More specifically, the parameter estimation unit in the embodiments can be described for example as follows. The parameters in the embodiments can be classified into two groups: a first parameter group includes at least the reverberation parameters; and a second parameter group includes at least the source parameters. The noise parameters may be included in either of the first parameter group or the second parameter group, but they are supposed to be included in the first parameter group in the embodiments.
An observed signal is first stored in a memory.
An initialization unit initializes the estimates of the parameters of the first parameter group and the estimates of the parameters of the second parameter group.
The observed signal, the estimates of the parameters of the first parameter group, and the estimates of the parameters of the second parameter group are input to a first updating unit. The first updating unit keeps the estimates of the parameters of one of the first parameter group or the second parameter group fixed and updates the estimates of at least at part of the parameters of the remaining parameter group. The first updating unit updates the parameter estimates so that the logarithmic likelihood function of the parameter estimates is increased.

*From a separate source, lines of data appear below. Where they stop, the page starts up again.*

-- ==== Sys2Proof/Tests/Slice0.lean ====
section
/-! SUPPORT. Tests of the model: expected results are the spec's own vectors (`95_test_vectors.md`, ids in the comments) or
worked out by hand from its rules; and, for each obligation with hypotheses, a witness that meets them all together. -/

namespace Sys2Proof.Tests

open Sys2Proof.Machine

/-! ## Helpers -/

/-- The state after reset with another pc and cells from it on. -/
def startAt (pc : Nat) (cells : List Cell) : State :=
  { State.reset with pc := BitVec.ofNat 16 pc, mem := Memory.ofWords pc cells }

/-- The state after one step, none where there is none. -/
def after (s : State) : Option State :=
  match step s with
  | .next t => some t
  | .fault _ => none
  | .refused _ => none

/-- A register and the pc after one step. -/
def regPc (s : State) (r : RegIx) : Option (Cell × Cell) := (after s).map fun t => (t.getReg r, t.pc)

/-- The stack and the pc after one step. -/
def stackPc (s : State) : Option (List Cell × Cell) := (after s).map fun t => (t.stack, t.pc)

/-- The pc and the running flag after one step. -/
def pcRunning (s : State) : Option (Cell × Bool) := (after s).map fun t => (t.pc, t.running)

/-- The fault entry a step makes, if the state it leaves is exactly that of R182. -/
def faultOf (s : State) : Option Cause :=
  match after s with
  | some t => if t = { s with running := false, error := t.error } then t.error else none
  | none => none

/-- Whether a step answers a stop of the model. -/
def stopOf (s : State) : Option (Fault ⊕ Refusal) :=
  match step s with
  | .next _ => none
  | .fault f => some (.inl f)
  | .refused r => some (.inr r)

/-! ## WellFormed: an invalid token that is not in [32776, 65535] is refused in every position -/

theorem test_token_wf_smallest_invalid : (Token.invalid 32776#16).wf = true ∧ (Token.invalid 32775#16).wf = false := by decide

theorem test_wf_refuses_first_operand : (Instr.push (.invalid 32775#16)).wf = false ∧
    (Instr.pop (.invalid 0#16)).wf = false ∧ (Instr.jmp (.invalid 5#16)).wf = false ∧
    (Instr.call (.invalid 5#16)).wf = false ∧ (Instr.out (.invalid 5#16)).wf = false ∧
    (Instr.inp (.invalid 32768#16)).wf = false := by decide

theorem test_wf_refuses_either_of_two : (Instr.set (.invalid 1#16) (.literal 0)).wf = false ∧
    (Instr.set (.register 0) (.invalid 1#16)).wf = false ∧ (Instr.not (.register 0) (.invalid 1#16)).wf = false ∧
    (Instr.jt (.literal 0) (.invalid 1#16)).wf = false ∧ (Instr.jf (.invalid 1#16) (.literal 0)).wf = false ∧
    (Instr.rmem (.register 0) (.invalid 1#16)).wf = false ∧ (Instr.wmem (.invalid 1#16) (.literal 0)).wf = false := by decide

theorem test_wf_refuses_third_operand : (Instr.eq (.register 0) (.literal 0) (.invalid 1#16)).wf = false ∧
    (Instr.gt (.register 0) (.literal 0) (.invalid 1#16)).wf = false ∧
    (Instr.add (.register 0) (.literal 0) (.invalid 1#16)).wf = false ∧
    (Instr.mult (.register 0) (.literal 0) (.invalid 1#16)).wf = false ∧
    (Instr.mod (.register 0) (.literal 0) (.invalid 1#16)).wf = false ∧
    (Instr.and (.register 0) (.literal 0) (.invalid 1#16)).wf = false ∧
    (Instr.or (.register 0) (.literal 0) (.invalid 1#16)).wf = false := by decide

/-! ## Decode: every constructor, from the cells the spec writes out (R66, R70 and the vectors) -/

theorem test_decode_system : decode [0#16] = .ok (.halt, []) ∧ decode [21#16] = .ok (.noop, []) := by decide

theorem test_decode_move_stack : decode [1#16, 32775#16, 32771#16] = .ok (.set (.register 7) (.register 3), []) ∧
    decode [2#16, 32767#16] = .ok (.push (.literal 32767#15), []) ∧
    decode [3#16, 32769#16] = .ok (.pop (.register 1), []) := by decide

theorem test_decode_compare : decode [4#16, 32768#16, 32769#16, 7#16] = .ok (.eq (.register 0) (.register 1) (.literal 7#15), []) ∧
    decode [5#16, 32768#16, 10#16, 3#16] = .ok (.gt (.register 0) (.literal 10#15) (.literal 3#15), []) := by decide

theorem test_decode_control : decode [6#16, 32772#16] = .ok (.jmp (.register 4), []) ∧
    decode [7#16, 32768#16, 100#16] = .ok (.jt (.register 0) (.literal 100#15), []) ∧
    decode [8#16, 0#16, 200#16] = .ok (.jf (.literal 0#15) (.literal 200#15), []) ∧
    decode [17#16, 50#16] = .ok (.call (.literal 50#15), []) ∧ decode [18#16] = .ok (.ret, []) := by decide

theorem test_decode_arith : decode [9#16, 32768#16, 32769#16, 15#16] = .ok (.add (.register 0) (.register 1) (.literal 15#15), []) ∧
    decode [10#16, 32768#16, 181#16, 182#16] = .ok (.mult (.register 0) (.literal 181#15) (.literal 182#15), []) ∧
    decode [11#16, 32768#16, 5#16, 32769#16] = .ok (.mod (.register 0) (.literal 5#15) (.register 1), []) ∧
    decode [12#16, 32768#16, 32527#16, 4080#16] = .ok (.and (.register 0) (.literal 32527#15) (.literal 4080#15), []) ∧
    decode [13#16, 32768#16, 32769#16, 7#16] = .ok (.or (.register 0) (.register 1) (.literal 7#15), []) ∧
    decode [14#16, 32768#16, 21845#16] = .ok (.not (.register 0) (.literal 21845#15), []) := by decide

theorem test_decode_memory : decode [15#16, 32770#16, 1#16] = .ok (.rmem (.register 2) (.literal 1#15), []) ∧
    decode [16#16, 100#16, 32768#16] = .ok (.wmem (.literal 100#15) (.register 0), []) := by decide

theorem test_decode_io : decode [19#16, 65#16] = .ok (.out (.literal 65#15), []) ∧
    decode [20#16, 32768#16] = .ok (.inp (.register 0), []) := by decide

/-- Refusals by name: the first unknown opcode, a register token as opcode, missing cells, no cell (T-fd-3, T-fd-4, T-fd-7). -/
theorem test_decode_rejects : decode [22#16, 32776#16] = .error (.unknownOpcode 22#16) ∧
    decode [32768#16] = .error (.unknownOpcode 32768#16) ∧ decode [65535#16] = .error (.unknownOpcode 65535#16) ∧
    decode [9#16, 32768#16, 1#16] = .error (.truncated .add) ∧ decode [] = .error .noCell := by decide

/-- An invalid token is part of its instruction, and the cells after it are left (T-mov-5, R69). -/
theorem test_decode_invalid_token : decode [1#16, 32768#16, 32776#16, 9#16] =
    .ok (.set (.register 0) (.invalid 32776#16), [9#16]) := by decide

theorem test_encode_set : encode (.set (.register 0) (.literal 10#15)) = [1#16, 32768#16, 10#16] := by decide

/-- The table's numbering: the first cell is bits 15 to 0, the next bits 31 to 16. -/
theorem test_decodeTableWord : decodeTableWord 16 1 = some (.set (.literal 0) (.literal 0)) ∧
    decodeTableWord 48 0x000A80000001 = some (.set (.register 0) (.literal 10#15)) ∧ decodeTableWord 16 22 = none := by decide

/-- The very next step runs the word placed, as the first instruction after reset: a `noop`, then an `out` of 0. -/
theorem test_withFetchWord : pcRunning (State.reset.withFetchWord 16 21) = some (1#16, true) ∧
    (after (State.reset.withFetchWord 16 19)).map (·.outbuf) = some [0#16] := by decide

/-! ## One step of each instruction -/

/-- T-sys-1 and T-sys-3: `halt` adds 1 to pc. -/
theorem test_halt_step : pcRunning (startAt 5 [0]) = some (6#16, false) ∧ pcRunning (startAt 32767 [0]) = some (32768#16, false) := by
  decide

/-- T-sys-4: `noop` at the last address runs on to 32768. -/
theorem test_noop_step : pcRunning (startAt 32767 [21]) = some (32768#16, true) := by decide

/-- T-mov-2. -/
theorem test_set_step : regPc ((startAt 0 [1, 32775, 32771]).setReg 3 555) 7 = some (555#16, 3#16) := by decide

/-- T-mov-8: both operands bad, the destination reported. -/
theorem test_set_fault : faultOf (startAt 0 [1, 5, 40000]) = some .invalidRegisterOperand := by decide

/-- T-mov-9. -/
theorem test_push_step : stackPc ({ (startAt 0 [2, 32771]).setReg 3 77 with stack := [1] }) = some ([1#16, 77#16], 2#16) := by decide

/-- A finite stack of depth 2 that is full (`95_test_vectors.md` section 2.8). -/
theorem test_push_overflow :
    faultOf { startAt 0 [2, 7] with stack := [1, 2], params := { Config.Params.default with stackDepth := some 2 } } =
      some .stackOverflow := by decide

/-- T-mov-12 and T-mov-16. -/
theorem test_pop_step : regPc { startAt 0 [3, 32769] with stack := [4, 9] } 1 = some (9#16, 2#16) ∧
    stackPc { startAt 0 [3, 32768] with stack := [40000] } = some ([], 2#16) := by decide

/-- T-mov-13 and T-mov-15: an empty stack; a bad destination comes first. -/
theorem test_pop_fault : faultOf (startAt 0 [3, 32769]) = some .stackUnderflow ∧
    faultOf (startAt 0 [3, 5]) = some .invalidRegisterOperand := by decide

/-- T-cmp-2 and T-cmp-11: 0 is written over the old value; a wide value is not masked. -/
theorem test_eq_step : regPc (((startAt 0 [4, 32768, 32769, 8]).setReg 0 9).setReg 1 7) 0 = some (0#16, 4#16) ∧
    regPc (((startAt 0 [4, 32768, 32769, 0]).setReg 0 1).setReg 1 32768) 0 = some (0#16, 4#16) := by decide

/-- T-cmp-3: a register equals itself. -/
theorem test_eq_same : regPc ((startAt 0 [4, 32768, 32768, 32768]).setReg 0 123) 0 = some (1#16, 4#16) := by decide

/-- T-cmp-6 and T-cmp-7: order and strictness. -/
theorem test_gt_step : regPc ((startAt 0 [5, 32768, 3, 10]).setReg 0 1) 0 = some (0#16, 4#16) ∧
    regPc ((startAt 0 [5, 32768, 3, 3]).setReg 0 1) 0 = some (0#16, 4#16) := by decide

/-- T-cmp-8 and T-cmp-10: unsigned on 16 bits. -/
theorem test_gt_unsigned : regPc (startAt 0 [5, 32768, 32767, 0]) 0 = some (1#16, 4#16) ∧
    regPc ((startAt 0 [5, 32768, 32769, 32767]).setReg 1 32768) 0 = some (1#16, 4#16) := by decide

/-- T-ctl-6: a wide target is accepted by the jump itself; T-fd-1: the next fetch faults. -/
theorem test_jmp_wide : pcRunning ((startAt 0 [6, 32768]).setReg 0 32768) = some (32768#16, true) ∧
    faultOf (startAt 32768 []) = some .outOfBoundsPC := by decide

/-- S7.1 and S7.2. -/
theorem test_jt_step : pcRunning ((startAt 10 [7, 32768, 100]).setReg 0 5) = some (100#16, true) ∧
    pcRunning (startAt 10 [7, 32768, 100]) = some (13#16, true) := by decide

/-- T-ctl-9: the target of a jump not taken is resolved. -/
theorem test_jt_fault_not_taken : faultOf (startAt 0 [7, 0, 40000]) = some .invalidOperand := by decide

/-- S7.5 and S7.6. -/
theorem test_jf_step : pcRunning (startAt 10 [8, 32768, 100]) = some (100#16, true) ∧
    pcRunning ((startAt 10 [8, 32768, 100]).setReg 0 5) = some (13#16, true) := by decide

/-- T-ctl-10. -/
theorem test_jf_fault_not_taken : faultOf (startAt 0 [8, 1, 40000]) = some .invalidOperand := by decide

/-- T-ctl-13 and T-ctl-16: the return address is not reduced. -/
theorem test_call_step : stackPc { (startAt 20 [17, 32768]).setReg 0 321 with stack := [7] } = some ([7#16, 22#16], 321#16) ∧
    stackPc (startAt 32766 [17, 2]) = some ([32768#16], 2#16) := by decide

/-- T-ctl-17 and T-ctl-18. -/
theorem test_ret_step : stackPc { startAt 60 [18] with stack := [22] } = some ([], 22#16) ∧
    pcRunning (startAt 60 [18]) = some (60#16, false) := by decide

/-- S1.1 and T-alu-5: the wrap; source and destination the same. -/
theorem test_add_step : regPc ((startAt 0 [9, 32768, 32767, 1]).setReg 0 9) 0 = some (0#16, 4#16) ∧
    regPc ((startAt 0 [9, 32768, 32768, 32768]).setReg 0 20000) 0 = some (7232#16, 4#16) := by decide

/-- T-alu-8: a 17-bit intermediate sum. -/
theorem test_add_wide : regPc ((startAt 0 [9, 32768, 32769, 32769]).setReg 1 65535) 0 = some (32766#16, 4#16) := by decide

/-- S1.4 and T-alu-13: the exact product before the reduction. -/
theorem test_mult_step : regPc (startAt 0 [10, 32768, 32767, 32767]) 0 = some (1#16, 4#16) ∧
    regPc ((startAt 0 [10, 32768, 32769, 32769]).setReg 1 65535) 0 = some (1#16, 4#16) := by decide

/-- S1.6 and T-alu-24: no reduction beyond the divisor. -/
theorem test_mod_step : regPc (startAt 0 [11, 32768, 3, 7]) 0 = some (3#16, 4#16) ∧
    regPc (((startAt 0 [11, 32768, 32769, 32770]).setReg 1 50000).setReg 2 65535) 0 = some (50000#16, 4#16) := by decide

The observed signal and at least some of the estimates of the parameters of the first parameter group and the estimates of the parameters of the second parameter group are input to a second updating unit. The second updating unit keeps the estimates of the parameters of the parameter group that is updated by the first updating unit fixed and updates the estimates of at least ar part of the parameters of the parameter group kept that is fixed in the first updating unit. The second updating unit updates the parameter estimates so that the logarithmic likelihood function of the parameter estimates is increased.
A termination condition check unit determines whether a predetermined termination condition is satisfied. If the termination condition is not satisfied, the processing goes back to the stage that is performed by the first updating unit. If the predetermined termination condition is satisfied, the parameter estimates at that time are output.

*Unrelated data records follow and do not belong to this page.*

-- ==== Sys2Proof/Word.lean ====
section
/-! DEFINITION. The word types of the block. -/

namespace Sys2Proof

/-- A host-visible register, a sequence counter or a buffer address: REG_W, SEQ_W and ADDR_W are 32 bits (R5). -/
abbrev Word := BitVec 32

/-- One byte of buffer memory or of a bus transfer (R51). -/
abbrev Byte := BitVec 8

end Sys2Proof
end

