-- ==== Sys2Proof/Safety.lean ====
section
/-! DEFINITION. What claims call a good state: the invariants of R38 and the ones beside it, the fault-free run, and the
unchecked preconditions of R266 and R268. -/

namespace Sys2Proof.Machine

/-- No model fault has been recorded: a claim about the silicon takes this as a premise (R238, log entry 8). -/
abbrev State.faultFree (s : State) : Prop := s.faults = []

/-- R38, item 1. -/
abbrev State.countBounded (s : State) : Prop := s.count.toNat ≤ 16

/-- R38, item 2. -/
abbrev State.idleAgrees (s : State) : Prop := (s.idle = true ↔ s.count = 0) ∧ (s.idle = true ↔ s.phase = .idle)

/-- R38, item 3. -/
abbrev State.phaseHeld (s : State) : Prop := s.phase ≠ .stop

/-- R38, item 4: PHASE = ADDR. -/
abbrev State.addrCursor (s : State) : Prop :=
  s.phase = .addr → 1 ≤ s.curByte ∧ s.curByte ≤ headerLen s.cur.dir ∧ s.curByte ≤ s.cur.len

/-- R38, item 4: PHASE = RESTART. -/
abbrev State.restartCursor (s : State) : Prop := s.phase = .restart → s.cur.dir = .read ∧ s.curByte = 2

/-- R38, item 4: PHASE = WRITE_DATA. -/
abbrev State.writeCursor (s : State) : Prop :=
  s.phase = .writeData → s.cur.dir = .write ∧ 3 ≤ s.curByte ∧ s.curByte ≤ s.cur.len

/-- R38, item 4: PHASE = READ_DATA. -/
abbrev State.readCursor (s : State) : Prop :=
  s.phase = .readData → s.cur.dir = .read ∧ 3 ≤ s.curByte ∧ s.curByte < s.cur.len

/-- R38, item 5, for every occupied slot and so for `cur`. -/
abbrev State.queueLegal (s : State) : Prop :=
  ∀ i : BitVec 4, s.occupied i = true → minLen (s.slot i).dir ≤ (s.slot i).len.setWidth 32

/-- R38, item 6. -/
abbrev State.retriesBounded (s : State) : Prop := s.retries ≤ s.params.arbRetryMax

/-- The invariant of R38. -/
abbrev State.Inv (s : State) : Prop :=
  s.countBounded ∧ s.idleAgrees ∧ s.phaseHeld ∧ s.addrCursor ∧ s.restartCursor ∧ s.writeCursor ∧ s.readCursor ∧
    s.queueLegal ∧ s.retriesBounded

/-- Buffer memory is in canonical form. -/
abbrev State.memCanonical (s : State) : Prop := Memory.wf s.mem = true

/-- The operation the PHY owes is the one PHASE expects (R187), and a receive was requested with the acknowledge bit of the
byte being received (R135). -/
def State.owedExpected (s : State) : Bool :=
  match s.phase, s.owed with
  | .idle, none => true
  | .addr, some (.tx _) => true
  | .writeData, some (.tx _) => true
  | .restart, some .rstart => true
  | .readData, some (.rx a) => a == ackFor s.cur.len s.curByte
  | _, _ => false

/-- The event is one the PHY may raise now: it has performed every action emitted, and the event answers the operation
outstanding (R180, R182, R184 to R186). A step that delivers an event the PHY owes meets this first (`State.raising`). -/
abbrev State.phyMayRaise (s : State) (i : Instr) : Prop :=
  s.actions = [] ∧ ∃ op, s.phy.outstanding = some op ∧ op.answeredWith i = true

/-- The record of every pending transaction is `{NONE, 0}` (R36, R202). -/
abbrev State.pendingUnrecorded (s : State) : Prop :=
  ∀ i : BitVec 4, s.occupied i = true → s.result i = { code := .none, failIndex := 0 }

/-- `failIndex` is 0 for OK and NONE (R36). -/
abbrev State.failIndexClean (s : State) : Prop :=
  ∀ i : BitVec 4, ((s.result i).code = .none ∨ (s.result i).code = .ok) → (s.result i).failIndex = 0

/-- LAST_TICKET is the ticket before END_SEQ once a descriptor was accepted (R34, R35). -/
abbrev State.ticketAgrees (s : State) : Prop := s.enqStatus = .ok → s.lastTicket + 1 = s.endSeq

/-- The byte address is in the slot's buffer (R52, R266). -/
abbrev Slot.covers (d : Slot) (addr : Word) : Prop := (addr - d.ptr).toNat < d.len.toNat

/-- The byte belongs to the block: it is in the buffer of a pending transaction (R266). -/
abbrev State.ownsByte (s : State) (addr : Word) : Prop := ∃ i : BitVec 4, s.occupied i = true ∧ (s.slot i).covers addr

/-- The header bytes of the slot's buffer follow the source's layout (R137, R268). -/
def State.layoutOk (s : State) (d : Slot) : Bool :=
  let b0 := Memory.read s.mem d.ptr.toNat
  let b2 := Memory.read s.mem (d.ptr + 2).toNat
  match d.dir with
  | .write => !b0.getLsbD 0
  | .read => !b0.getLsbD 0 && b2.getLsbD 0 && b2.extractLsb' 1 7 == b0.extractLsb' 1 7

/-- The whole buffer of the slot is in MEM_MAP (R53, R266). -/
abbrev State.bufferMapped (s : State) (d : Slot) : Prop :=
  ∀ i : BitVec 16, i < d.len → mapped s.params.memMap (d.ptr + i.setWidth 32) = true

end Sys2Proof.Machine
end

First Embodiment Outline of Parameter Estimation Processing in this Embodiment
An outline of the parameter estimation processing in this embodiment will be described next.
[Observed Signal Storage Processing Stage]
In the observed signal storage processing stage, the observed signal is stored in a memory.
[Initialization Processing Stage]
In the initialization processing stage, the estimates of the parameters of the first parameter group and the estimates of the parameters of the second parameter group are initialized.
[First Update Processing Stage]
In the first update processing stage of this embodiment, the parameter estimates of the second parameter group, which includes the source parameters, are updated while the parameter estimates of the first parameter group, which includes the reverberation parameters, are kept fixed. More specifically, the first update processing stage in this embodiment performs noise reduction and update of the source parameter estimates.
<<Noise Reduction>>
In the noise reduction, the observed signal and parameter estimates are used to calculate the covariance matrix and mean of a complex normal distribution characterizing the conditional posterior distribution of a reverberant signal, p(reverberant signal|observed signal, parameter estimates).
This processing can be regarded as reducing the noise contained in the observed signal in the sense that the conditional posterior distribution of the reverberant signal, which is free from the noise, is obtained from the observed signal. Note that this noise reduction is executed based on the reverberation parameter estimates and the source parameter estimates. This means that the noise is reduced by taking the reverberation characteristics into account. Accordingly, accurate noise reduction can be performed even in reverberant environments.
<<Update of Source Parameter Estimates>>
In the update of the source parameter estimates, the source parameter estimates are updated by using the reverberation parameter estimates and the covariance matrix and mean of the conditional posterior distribution of the reverberant signal. The source parameter estimates are updated so that the auxiliary function of the source parameters is maximized.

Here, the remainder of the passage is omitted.